I didn’t have much time to take in the vibe, as this group hurried to a smaller room, at the back end of the big one. I hustled to catch up. What were we up to? Why were we cramming in this little space? Everyone got into a circle, silent with anticipation. I took my place. Mathis took out a folded piece of paper and carefully unwrapped it. Inside was a small pile of white powder. Devon offered a tiny, metal spoon.
“Where’d you get the shit?” Billy asked.
“The guys from Foghat gave us a little gift on the way out. They instructed us to share with you low-lifes.” (Foghat was a B-level band from that era.)
The group of young men hovered anxiously over the offering, waiting for their toot. I watched each guy dip the spoon into the powder, hold one nostril and snort the stuff into the other one. Then they reversed the procedure, snorting up the other side.
Eventually, the spoon came to me.
“You want some?”
I had done my share of substances in my young life, but never cocaine. Being a kid from the ‘70’s, I was all about taking any drug available. I remembered Tony’s instructions.
I just wanted to impress with my savoir faire, and do it right. My shaking hand scraped up a few grains of the magic dust onto the spoon. As I brought it to my nose I tried to remember to breathe in, and not out. I feared I looked the novice. Some precious crumbs fell on the artificial carpet. Looks were exchanged. My cool cover was blown. I cringed with embarrassment.
But I learned fast.We went around the circle a few more times and I got enough in to give me a sweet glowing buzz. It was as if someone blew a giant wind through my head, clearing the dust and dirt away. I felt fresh. My head expanded. All the lights got brighter, my anxiety and embarrassment evaporated, and I saw the whole thing from above, wowed by where I was. I had to suppress a stupid grin. My next lesson in the studio. I know knew how to snort cocaine.
If I hadn’t been excited enough getting my big break to be an intern at a recording studio, I was now euphoric. I hadn’t been in this place for ten minutes and I was already blasted. A cocaine-amplified thought went through my head – I was the shit! Yes, indeed!
Mathis said there was a session I might like in the smaller studio, A-2, and I should hang in there until someone could think of something to do with me. We walked back down the hall, the shabby décor glimmering a little brighter. Over the control-room door was a sign lit in red: Closed Session. I hesitated. Mathis walked right in and signalled me to follow. It appeared that I had received carte blanche.
I stood in a dim room lit by colored lights. A blue metal box about the size of a small car glowed in the middle of it all. It was covered with black knobs, white glowing switches and buttons, and red sliding volume controls. This was the machine I was there to play with, someday, the thing that took what came out of the artists and musicians and turned it into that thing we called a “record.” This was the recording console.

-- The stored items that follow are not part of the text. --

-- ==== Sys2Proof/Machine/Frames.lean ====
section
/-! DEFINITION. The wire layouts: the bytes of every frame kind (spec 30_encoding.md R57 to R62). -/

namespace Sys2Proof

/-- Bytes 0 to 5 of an eight-byte frame: unit, function, address, then count or value (R58, R59, R61). -/
def requestBody (unit function : Byte) (addr operand : Word) : List Byte :=
  [unit, function] ++ beBytes addr ++ beBytes operand

/-- A byte sequence followed by its right trailer, low byte first (R57). -/
def withTrailer (body : List Byte) : List Byte := body ++ leBytes (crc16 body)

/-- The bytes of a frame before its trailer (R58 to R62). A command is no frame and has none. -/
def frameBody : Instr → List Byte
  | .crcInit => []
  | .crcByte => []
  | .crcBuf => []
  | .crcCheck => []
  | .encRead => []
  | .encWrite => []
  | .decRead => []
  | .decWrite => []
  | .reqRead unit addr count _ => requestBody unit Config.fcRead addr count
  | .reqWrite unit addr value _ => requestBody unit Config.fcWrite addr value
  | .rspRead unit byteCount regs _ => unit :: Config.fcRead :: byteCount :: wordsBytes regs
  | .rspWrite unit addr value _ => requestBody unit Config.fcWrite addr value
  | .rspReadExc unit code _ => [unit, Config.fcRead ||| Config.excBit, code]
  | .rspWriteExc unit code _ => [unit, Config.fcWrite ||| Config.excBit, code]

/-- The trailer field of a frame; a command has none. -/
def frameCrc? : Instr → Option Word
  | .crcInit => none
  | .crcByte => none
  | .crcBuf => none
  | .crcCheck => none
  | .encRead => none
  | .encWrite => none
  | .decRead => none
  | .decWrite => none
  | .reqRead _ _ _ crc => some crc
  | .reqWrite _ _ _ crc => some crc
  | .rspRead _ _ _ crc => some crc
  | .rspWrite _ _ _ crc => some crc
  | .rspReadExc _ _ crc => some crc
  | .rspWriteExc _ _ crc => some crc

/-- All bytes of a frame, byte 0 first: the body, then the trailer low byte first (R57). -/
def frameBytes (i : Instr) : List Byte :=
  match frameCrc? i with
  | some crc => frameBody i ++ leBytes crc
  | none => []

end Sys2Proof
end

Glass covered the front wall. Behind the glass was the recording room. My first session!
Mathis introduced me to the assistant, a black guy named Holley. He smiled. The assistants were cool. He pulled over a stool for me in the rear right hand corner of the control room and patted on it for me to sit down. He whispered. “Do you know how to run a tape machine?”
I nodded and again, said, “yes.”
“When I give you the signal, you rewind this tape to the top and then hit play and record. That’s your job.” Holley nodded, as if to say, I’ll take care of you kid, don’t worry.
I tried to settle my ass on the stool. My first job. Please God, don’t let me hit the wrong button . . .
There were speakers on the wall opposite me the size of small tanks. A relentless funk vamp pounded out of the giant woofers and tiny tweeters. Every time the kick drum popped on the first and third beat of the four-beat measure I felt my viscera lurch to the edge of my throat. Smack between that non-stop deep and hard percussion was the stanky crack of the snare on the two and four. Each time the stick hit the skin I checked my ears for blood. Sinewy guitar licks punctuated the off beats. Honkin’ horns swirled their sexy riffs between the gravelly vocals.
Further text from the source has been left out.